Data:
Start of Block

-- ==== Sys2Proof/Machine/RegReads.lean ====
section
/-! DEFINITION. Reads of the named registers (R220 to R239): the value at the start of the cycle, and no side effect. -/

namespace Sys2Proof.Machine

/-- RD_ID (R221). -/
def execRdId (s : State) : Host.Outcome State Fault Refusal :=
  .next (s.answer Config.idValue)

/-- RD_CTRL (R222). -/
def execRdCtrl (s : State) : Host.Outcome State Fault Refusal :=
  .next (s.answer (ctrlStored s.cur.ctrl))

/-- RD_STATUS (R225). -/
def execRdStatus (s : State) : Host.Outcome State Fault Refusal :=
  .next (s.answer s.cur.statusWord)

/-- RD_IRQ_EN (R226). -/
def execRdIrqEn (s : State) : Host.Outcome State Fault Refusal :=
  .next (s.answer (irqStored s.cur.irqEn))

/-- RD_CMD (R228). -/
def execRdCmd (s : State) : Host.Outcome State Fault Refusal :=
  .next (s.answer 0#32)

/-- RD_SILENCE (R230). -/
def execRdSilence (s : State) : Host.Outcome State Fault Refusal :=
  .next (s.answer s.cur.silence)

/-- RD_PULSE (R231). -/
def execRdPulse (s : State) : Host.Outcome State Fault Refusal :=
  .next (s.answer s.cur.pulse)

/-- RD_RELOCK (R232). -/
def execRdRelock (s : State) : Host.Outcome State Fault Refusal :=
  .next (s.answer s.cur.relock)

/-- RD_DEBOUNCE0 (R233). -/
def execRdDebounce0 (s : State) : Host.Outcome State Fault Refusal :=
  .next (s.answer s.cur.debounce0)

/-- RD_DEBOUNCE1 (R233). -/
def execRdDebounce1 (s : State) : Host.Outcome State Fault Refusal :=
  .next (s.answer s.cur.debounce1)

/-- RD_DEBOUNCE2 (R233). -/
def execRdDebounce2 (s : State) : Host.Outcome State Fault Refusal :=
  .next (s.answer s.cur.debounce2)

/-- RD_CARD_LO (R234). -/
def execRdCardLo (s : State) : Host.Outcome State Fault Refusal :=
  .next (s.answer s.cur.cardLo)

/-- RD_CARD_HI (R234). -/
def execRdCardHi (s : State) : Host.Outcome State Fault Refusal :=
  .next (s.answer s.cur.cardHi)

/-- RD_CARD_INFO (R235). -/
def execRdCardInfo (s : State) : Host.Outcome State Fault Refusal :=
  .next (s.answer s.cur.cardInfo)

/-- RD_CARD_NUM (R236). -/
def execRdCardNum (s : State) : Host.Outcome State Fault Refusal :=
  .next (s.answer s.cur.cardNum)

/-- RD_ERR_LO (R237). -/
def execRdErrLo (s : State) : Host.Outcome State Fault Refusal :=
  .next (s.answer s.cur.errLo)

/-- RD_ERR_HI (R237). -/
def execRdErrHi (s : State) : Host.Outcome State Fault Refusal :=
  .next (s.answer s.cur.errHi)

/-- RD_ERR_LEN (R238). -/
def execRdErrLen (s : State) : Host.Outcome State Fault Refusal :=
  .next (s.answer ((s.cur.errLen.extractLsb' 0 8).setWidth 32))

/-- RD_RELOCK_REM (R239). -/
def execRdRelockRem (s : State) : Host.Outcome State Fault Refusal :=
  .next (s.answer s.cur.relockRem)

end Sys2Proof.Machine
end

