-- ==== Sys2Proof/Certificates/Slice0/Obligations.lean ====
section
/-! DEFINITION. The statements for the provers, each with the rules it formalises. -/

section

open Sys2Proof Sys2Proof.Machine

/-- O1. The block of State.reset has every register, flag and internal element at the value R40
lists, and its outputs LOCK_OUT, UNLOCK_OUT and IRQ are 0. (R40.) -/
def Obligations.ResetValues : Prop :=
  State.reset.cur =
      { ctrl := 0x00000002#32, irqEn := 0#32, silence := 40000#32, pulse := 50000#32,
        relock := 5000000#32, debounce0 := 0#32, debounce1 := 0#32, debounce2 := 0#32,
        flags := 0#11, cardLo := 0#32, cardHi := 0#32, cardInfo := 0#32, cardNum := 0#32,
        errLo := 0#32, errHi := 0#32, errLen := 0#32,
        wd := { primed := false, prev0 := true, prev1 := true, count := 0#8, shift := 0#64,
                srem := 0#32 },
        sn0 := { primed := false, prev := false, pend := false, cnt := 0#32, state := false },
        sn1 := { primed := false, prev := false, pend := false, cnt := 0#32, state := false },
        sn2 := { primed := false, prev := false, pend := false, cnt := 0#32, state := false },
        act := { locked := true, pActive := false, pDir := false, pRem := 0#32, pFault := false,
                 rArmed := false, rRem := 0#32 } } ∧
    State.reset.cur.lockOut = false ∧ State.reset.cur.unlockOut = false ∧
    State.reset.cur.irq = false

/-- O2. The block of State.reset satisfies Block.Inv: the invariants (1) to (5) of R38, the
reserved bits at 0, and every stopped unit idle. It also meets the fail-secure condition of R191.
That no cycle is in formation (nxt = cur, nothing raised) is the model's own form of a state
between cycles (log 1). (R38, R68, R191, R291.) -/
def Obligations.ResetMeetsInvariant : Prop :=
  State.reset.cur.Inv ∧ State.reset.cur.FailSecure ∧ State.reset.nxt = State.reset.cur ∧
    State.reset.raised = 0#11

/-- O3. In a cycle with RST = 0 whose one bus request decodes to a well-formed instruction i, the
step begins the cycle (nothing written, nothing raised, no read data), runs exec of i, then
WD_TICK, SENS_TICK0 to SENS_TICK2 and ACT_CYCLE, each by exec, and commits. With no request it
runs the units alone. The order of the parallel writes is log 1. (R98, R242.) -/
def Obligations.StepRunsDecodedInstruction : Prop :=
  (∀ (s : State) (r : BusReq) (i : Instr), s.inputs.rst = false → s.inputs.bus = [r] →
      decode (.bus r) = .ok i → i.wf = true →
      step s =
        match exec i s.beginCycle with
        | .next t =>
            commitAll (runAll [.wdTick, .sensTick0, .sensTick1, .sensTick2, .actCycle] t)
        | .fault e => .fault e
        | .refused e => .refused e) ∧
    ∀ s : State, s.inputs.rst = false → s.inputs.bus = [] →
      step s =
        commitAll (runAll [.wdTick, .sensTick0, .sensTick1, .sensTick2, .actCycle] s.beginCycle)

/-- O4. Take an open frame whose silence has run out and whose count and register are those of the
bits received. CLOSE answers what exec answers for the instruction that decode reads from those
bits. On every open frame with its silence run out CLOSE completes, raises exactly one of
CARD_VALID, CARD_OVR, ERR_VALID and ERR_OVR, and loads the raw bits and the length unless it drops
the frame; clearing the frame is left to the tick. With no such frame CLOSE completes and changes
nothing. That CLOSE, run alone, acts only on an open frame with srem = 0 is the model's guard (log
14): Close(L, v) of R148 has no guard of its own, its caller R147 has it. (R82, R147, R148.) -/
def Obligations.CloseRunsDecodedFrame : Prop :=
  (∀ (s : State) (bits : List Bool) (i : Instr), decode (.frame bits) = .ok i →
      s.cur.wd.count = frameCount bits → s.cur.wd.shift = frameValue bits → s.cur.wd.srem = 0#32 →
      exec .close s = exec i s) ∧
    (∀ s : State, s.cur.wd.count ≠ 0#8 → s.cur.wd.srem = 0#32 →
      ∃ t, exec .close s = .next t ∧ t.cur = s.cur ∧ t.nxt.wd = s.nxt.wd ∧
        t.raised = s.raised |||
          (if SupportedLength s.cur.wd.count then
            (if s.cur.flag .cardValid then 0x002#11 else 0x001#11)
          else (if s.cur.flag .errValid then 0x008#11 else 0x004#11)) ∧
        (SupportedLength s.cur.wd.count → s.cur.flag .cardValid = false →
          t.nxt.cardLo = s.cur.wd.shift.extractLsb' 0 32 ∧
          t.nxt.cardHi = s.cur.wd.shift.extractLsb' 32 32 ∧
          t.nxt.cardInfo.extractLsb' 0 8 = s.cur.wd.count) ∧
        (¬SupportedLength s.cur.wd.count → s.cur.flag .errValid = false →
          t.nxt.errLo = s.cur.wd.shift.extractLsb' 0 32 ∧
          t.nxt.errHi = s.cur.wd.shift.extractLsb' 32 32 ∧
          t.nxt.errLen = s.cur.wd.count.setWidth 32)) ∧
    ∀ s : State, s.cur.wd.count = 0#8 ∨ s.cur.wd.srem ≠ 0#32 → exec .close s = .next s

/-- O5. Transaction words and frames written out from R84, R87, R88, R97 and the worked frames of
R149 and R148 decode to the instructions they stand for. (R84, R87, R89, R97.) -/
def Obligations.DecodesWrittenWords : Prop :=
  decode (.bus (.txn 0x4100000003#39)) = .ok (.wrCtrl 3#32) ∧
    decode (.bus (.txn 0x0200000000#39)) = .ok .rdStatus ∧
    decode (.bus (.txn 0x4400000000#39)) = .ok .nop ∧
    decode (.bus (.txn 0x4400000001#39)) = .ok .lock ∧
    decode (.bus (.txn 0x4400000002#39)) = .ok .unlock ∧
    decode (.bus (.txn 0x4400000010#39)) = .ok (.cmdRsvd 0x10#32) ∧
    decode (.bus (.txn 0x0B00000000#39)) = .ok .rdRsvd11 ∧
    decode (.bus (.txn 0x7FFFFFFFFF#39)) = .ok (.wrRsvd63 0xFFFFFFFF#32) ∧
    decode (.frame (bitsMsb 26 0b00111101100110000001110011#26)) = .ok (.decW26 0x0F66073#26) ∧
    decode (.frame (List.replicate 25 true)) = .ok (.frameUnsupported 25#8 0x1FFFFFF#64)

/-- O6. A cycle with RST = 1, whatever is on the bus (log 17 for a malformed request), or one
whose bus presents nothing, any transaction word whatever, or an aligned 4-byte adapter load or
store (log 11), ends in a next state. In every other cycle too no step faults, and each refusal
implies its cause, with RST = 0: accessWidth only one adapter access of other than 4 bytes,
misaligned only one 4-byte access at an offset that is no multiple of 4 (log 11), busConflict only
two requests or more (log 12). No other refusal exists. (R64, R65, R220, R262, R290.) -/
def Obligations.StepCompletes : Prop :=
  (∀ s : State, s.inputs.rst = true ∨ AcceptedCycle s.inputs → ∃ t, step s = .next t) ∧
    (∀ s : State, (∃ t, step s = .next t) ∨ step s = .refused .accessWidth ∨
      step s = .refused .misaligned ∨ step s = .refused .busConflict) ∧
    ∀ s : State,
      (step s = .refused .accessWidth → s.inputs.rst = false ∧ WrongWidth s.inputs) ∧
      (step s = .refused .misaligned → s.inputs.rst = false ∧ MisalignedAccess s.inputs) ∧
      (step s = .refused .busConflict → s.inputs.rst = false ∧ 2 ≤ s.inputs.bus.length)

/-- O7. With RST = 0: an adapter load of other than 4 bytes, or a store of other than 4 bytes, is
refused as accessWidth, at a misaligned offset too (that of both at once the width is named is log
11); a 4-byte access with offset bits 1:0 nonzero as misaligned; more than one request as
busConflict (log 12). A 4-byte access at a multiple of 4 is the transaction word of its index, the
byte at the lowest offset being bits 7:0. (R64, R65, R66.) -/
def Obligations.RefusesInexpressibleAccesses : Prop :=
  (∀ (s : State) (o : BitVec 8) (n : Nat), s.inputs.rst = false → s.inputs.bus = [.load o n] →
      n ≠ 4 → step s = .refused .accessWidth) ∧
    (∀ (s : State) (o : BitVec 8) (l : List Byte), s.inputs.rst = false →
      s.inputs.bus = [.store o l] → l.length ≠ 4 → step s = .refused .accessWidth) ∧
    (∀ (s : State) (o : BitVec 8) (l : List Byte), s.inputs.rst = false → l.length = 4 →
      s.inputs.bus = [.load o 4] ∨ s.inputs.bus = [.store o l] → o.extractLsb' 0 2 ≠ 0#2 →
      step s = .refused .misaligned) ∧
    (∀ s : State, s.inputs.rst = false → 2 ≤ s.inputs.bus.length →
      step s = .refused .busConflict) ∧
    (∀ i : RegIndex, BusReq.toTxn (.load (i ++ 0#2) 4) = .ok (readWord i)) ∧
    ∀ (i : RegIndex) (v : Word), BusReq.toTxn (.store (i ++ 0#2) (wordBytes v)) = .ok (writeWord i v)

End of Block

Exercise instructions: Reproduce verbatim only the segment of the listing bounded by the line containing "def execRdCmd (s" and the line containing "def execRdDebounce1 (s", with both boundary lines included.

Result of the task:
def execRdCmd (s : State) : Host.Outcome State Fault Refusal :=
  .next (s.answer 0#32)

/-- RD_SILENCE (R230). -/
def execRdSilence (s : State) : Host.Outcome State Fault Refusal :=
  .next (s.answer s.cur.silence)

/-- RD_PULSE (R231). -/
def execRdPulse (s : State) : Host.Outcome State Fault Refusal :=
  .next (s.answer s.cur.pulse)

/-- RD_RELOCK (R232). -/
def execRdRelock (s : State) : Host.Outcome State Fault Refusal :=
  .next (s.answer s.cur.relock)

/-- RD_DEBOUNCE0 (R233). -/
def execRdDebounce0 (s : State) : Host.Outcome State Fault Refusal :=
  .next (s.answer s.cur.debounce0)

/-- RD_DEBOUNCE1 (R233). -/
def execRdDebounce1 (s : State) : Host.Outcome State Fault Refusal :=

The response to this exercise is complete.